OP-DSL / OP2-Common

OP2: open-source framework for the execution of unstructured grid applications on clusters of GPUs or multi-core CPUs
https://op-dsl.github.io
Other
99 stars 47 forks source link

How to deal with boundary condition in CUDA OP2? #225

Open lj-cug opened 2 years ago

lj-cug commented 2 years ago

Dear Sir: Another question: How should I deal with the boundary condition in OP2-CUDA? The branch divergence problem always exists in cuda code when there's many if-conditions, especially for hydrodynamic simulation cases. Thanks Li Jian

reguly commented 2 years ago

Hello,

There is no ideal way of doing this. You can either include if conditions in a kernel that includes the boundary, and check based on the index passed in by op_arg_idx, or you can launch separate ops_par_loops for the boundary (see e.g. update_halo.cpp in apps/c/CloverLeaf). Which one will perform better very much depends on your application.But if you want to easily switch between different boundary conditions, I suggest going with separate ops_par_loops (even though they might end up being slightly slower).

Best, Istvan

On 2022. Jan 28., at 13:06, lj-cug @.***> wrote:

Dear Sir: Another question: How should I deal with the boundary condition in OP2-CUDA? The branch divergence problem always exists in cuda code when there's many if-conditions, especially for hydrodynamic simulation cases. Thanks Li Jian

— Reply to this email directly, view it on GitHub https://github.com/OP-DSL/OP2-Common/issues/225, or unsubscribe https://github.com/notifications/unsubscribe-auth/AAJWVVN5RRAIJX64O4MDPBTUYKBDDANCNFSM5NASNFLA. Triage notifications on the go with GitHub Mobile for iOS https://apps.apple.com/app/apple-store/id1477376905?ct=notification-email&mt=8&pt=524675 or Android https://play.google.com/store/apps/details?id=com.github.android&referrer=utm_campaign%3Dnotification-email%26utm_medium%3Demail%26utm_source%3Dgithub. You are receiving this because you are subscribed to this thread.
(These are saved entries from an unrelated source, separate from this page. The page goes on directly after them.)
/-- FIRST_DISCOVERY (R326, R328, R329, R349): the remap table is built, the system area and the signature are written. -/
def execFirstDiscovery (d : Nat) (factory : List BlockAddr) (s : State) : Host.Outcome State Fault Refusal :=
  s.onDie d (fun m => m.when (decide (m.pw.phase = .startup) && decide ((m.fl d).phase = .first)
      && decide (m.rd d Reg.DMC_DEV_STATUS.INIT_DONE = 7)) (fun m => m.discover d factory))

/-- P/E + 1 for every block of a superblock opened after the checkpoint. -/
def Mach.eraseCount (m : Mach) (d s : Nat) : Mach :=
  m.updFl d (fun x =>
    let keys := (List.range 8).flatMap (fun c => (List.range (m.units d)).map (fun u => blockKey c u (x.phys c u s)))
    { x with pe := keys.foldl (fun p k => SMap.set (fun _ => 0) p k (satAdd 16 (SMap.get (fun _ => 0) p k) 1)) x.pe })

/-- One journal entry replayed (R330, R345). -/
def Mach.replay (m : Mach) (d : Nat) (e : JEntry) : Mach :=
  match e with
  | .map k f => m.upd d (fun x => { x with tier := { x.tier with map := SMap.set zeroEntry x.tier.map k f.recovered } })
  | .dir l => if d = m.ens then { m with lse := l } else m
  | .opened s => (m.eraseCount d s).setSb d s (fun b => { b with st := .full, age := 0, ageAt := m.now d, next := m.sbGran d })
  | .mark c => m.updFl d (fun x => { x with ceiling := some c })

/-- What recovery starts from (R330): the newer slot and its segment, else the older and both; the last flag: a slot passed. -/
def Flash.source (x : Flash) (newerOk olderOk : Bool) : Option Snapshot × List JEntry :=
  match x.newer, x.older with
  | some a, b => if newerOk then (some a, x.seg) else match b with
    | some o => if olderOk then (some o, x.prevSeg ++ x.seg) else (none, [])
    | none => (none, [])
  | none, _ => (none, [])

/-- A block's bit in a bad-block table copy (R450). -/
def bbtBit (units blocks : Nat) (t : List Byte) (a : BlockAddr) : Bool :=
  let i := (a.ch * units + a.unit) * blocks + a.blk
  bit (t.getD (i / 8) 0).toNat (i % 8)

/-- Both copies of the bad-block table in the system area are unreadable: the die knows the blocks that the NVM copy marks (R350). -/
def Mach.bbtFromNvm (m : Mach) (d : Nat) : Mach :=
  let t := m.nor.bytes (norBbt d) (min 0x100000 (m.units d * (m.fl d).blocks))
  let known (a : BlockAddr) : Bool := bbtBit (m.units d) (m.fl d).blocks t a
  m.updFl d (fun x => { x with factory := x.factory.filter known, grown := x.grown.filter known })

/-- MAP_RECOVERY (R89, R329, R330, R345, R348, R350, R357). With no slot that passes nothing is recovered (log entry 17). -/
def execMapRecovery (d : Nat) (newerOk olderOk : Bool) (found : Found) (s : State) : Host.Outcome State Fault Refusal :=
  s.onDie d (fun m => m.when (decide (m.pw.phase = .startup) && decide ((m.fl d).phase = .recognised)
      && decide (m.rd d Reg.DMC_DEV_STATUS.INIT_DONE = 7)) (fun m =>
    let m := if found.tablesOk then m else m.bbtFromNvm d
    let src := (m.fl d).source newerOk olderOk
    let entries := match found.unreadable with | some k => src.2.take k | none => src.2
    let cut := entries.length < src.2.length
    let base (f : Snapshot → Mach → Mach) (m : Mach) : Mach := match src.1 with | some sn => f sn m | none => m
    let m := { m with lse := if d = m.ens then (match src.1 with | some sn => sn.dir | none => Lse.reset) else m.lse }
    let m := m.upd d (fun x => { x with
      tier := { Tier.reset with map := match src.1 with | some sn => sn.map.map (fun p => (p.1, p.2.recovered)) | none => [] },
      fl := { x.fl with copies := [], seg := entries, prevSeg := [] } })
    let m := base (fun sn m => m.updFl d (fun x => { x with
      pe := sn.pe, ceiling := sn.ceiling, readBase := x.readBase + clamp 1000 1000000 (m.rd d Reg.FLC_RD_THRESH.READS) / 4,
      reads := sn.reads.map (fun p => (p.1, p.2 + clamp 1000 1000000 (m.rd d Reg.FLC_RD_THRESH.READS) / 4)),
      sbs := sn.sbs.map (fun p => (p.1, { p.2 with
        st := match p.2.st with | .settling | .relocation => .full | o => o, ageAt := m.now d })) })) m
    let m := entries.foldl (fun m e => m.replay d e) m
    let m := base (fun sn m => (m.wr d Reg.FLC_PROG_BYTES.COUNT sn.prog).wr d Reg.FLC_SETTLE_BYTES.COUNT sn.settle) m
    let m := if cut || src.1.isNone then m.noteFree d (uFlash 0) 0x08 else m
    let m := m.updFl d (fun x => { x with phase := .ready, hostTime := false, hck := src.1.bind (·.hck) })
    let m := ((m.wr d Reg.FLC_BAD_BLOCKS.FACTORY (m.fl d).factory.length).wr d Reg.FLC_BAD_BLOCKS.GROWN (m.fl d).grown.length).freeUp d
    ((m.showSbs d).wr d Reg.FLC_STATUS.READY 1).startStep d 8))

/-- A bad-block table copy (R450): one bit per physical block, ordered by channel, unit and block, the lowest bit of the first
byte first; 1 marks a bad block. -/
def Flash.bbt (x : Flash) (units : Nat) : List Byte :=
  let bad (i : Nat) : Bool :=
    let a : BlockAddr := ⟨i / (units * x.blocks), i / x.blocks % units, i % x.blocks⟩
    decide (i < 8 * units * x.blocks) && (x.factory.contains a || x.grown.contains a)
  (List.range (units * x.blocks)).map (fun k => BitVec.ofNat 8 (sumOf ((List.range 8).map (fun j => b2n (bad (8 * k + j)) * 2 ^ j))))

/-- BBT_NVM_COPY (R350): only while presence holds; the ensign die writes the table of die `d` to its NVM area. -/
def execBbtNvmCopy (d : Nat) (s : State) : Host.Outcome State Fault Refusal :=
  s.onDie d (fun m => m.when (m.alive && m.pres.active && m.on d Reg.FLC_STATUS.NVM_BBT_STALE && m.nor.running.isNone) (fun m =>
    let t := (m.fl d).bbt (m.units d)
    ({ m with nor := m.nor.rewrite (norBbt d) (t.take 0x100000) }).wr d Reg.FLC_STATUS.NVM_BBT_STALE 0))

/-! ## Channel faults (R357) -/

/-- FLASH_COMMAND_TIMEOUT (R357): the channel retrains once. -/
def execFlashCommandTimeout (d c : Nat) (s : State) : Host.Outcome State Fault Refusal :=
  s.onUnit d c 8 (fun m => m.when (decide (m.rd d (Reg.FLC_CH_STATUS.STATE c) = 3) && m.alive) (fun m =>
    (m.wr d (Reg.FLC_CH_STATUS.STATE c) 2).updFl d (fun x => { x with retraining := c :: x.retraining })))

/-- FLASH_CHANNEL_RETRAIN (R357): serving again, or down with the die read-only. -/
def execFlashChannelRetrain (d c : Nat) (ok : Bool) (s : State) : Host.Outcome State Fault Refusal :=
  s.onUnit d c 8 (fun m => m.when ((m.fl d).retraining.contains c && m.alive) (fun m =>
    let m := m.updFl d (fun x => { x with retraining := x.retraining.filter (fun k => decide (k ≠ c)) })
    if ok then m.wr d (Reg.FLC_CH_STATUS.STATE c) 3
    else
      let m := (m.wr d (Reg.FLC_CH_STATUS.STATE c) 5).wr d Reg.FLC_STATUS.CH_DOWN (setBits (m.rd d Reg.FLC_STATUS.CH_DOWN) c 1 1)
      ((m.wr d Reg.FLC_STATUS.READ_ONLY 1).wr d Reg.FLC_STATUS.RECLAIM_ACTIVE 0).note d (uFlash c) pChDown))

end Sys2Proof.Machine
end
reguly commented 2 years ago

Let me correct that (I mixed up OPS and OP2 here). For OP2, you can create sets which only include the boundary elements, and then do an op_par_loop only over those. Or you can create a dataset which flags which elements are on the boundary, and do the if conditions inside the kernel for an op_par_loop over the entire domain.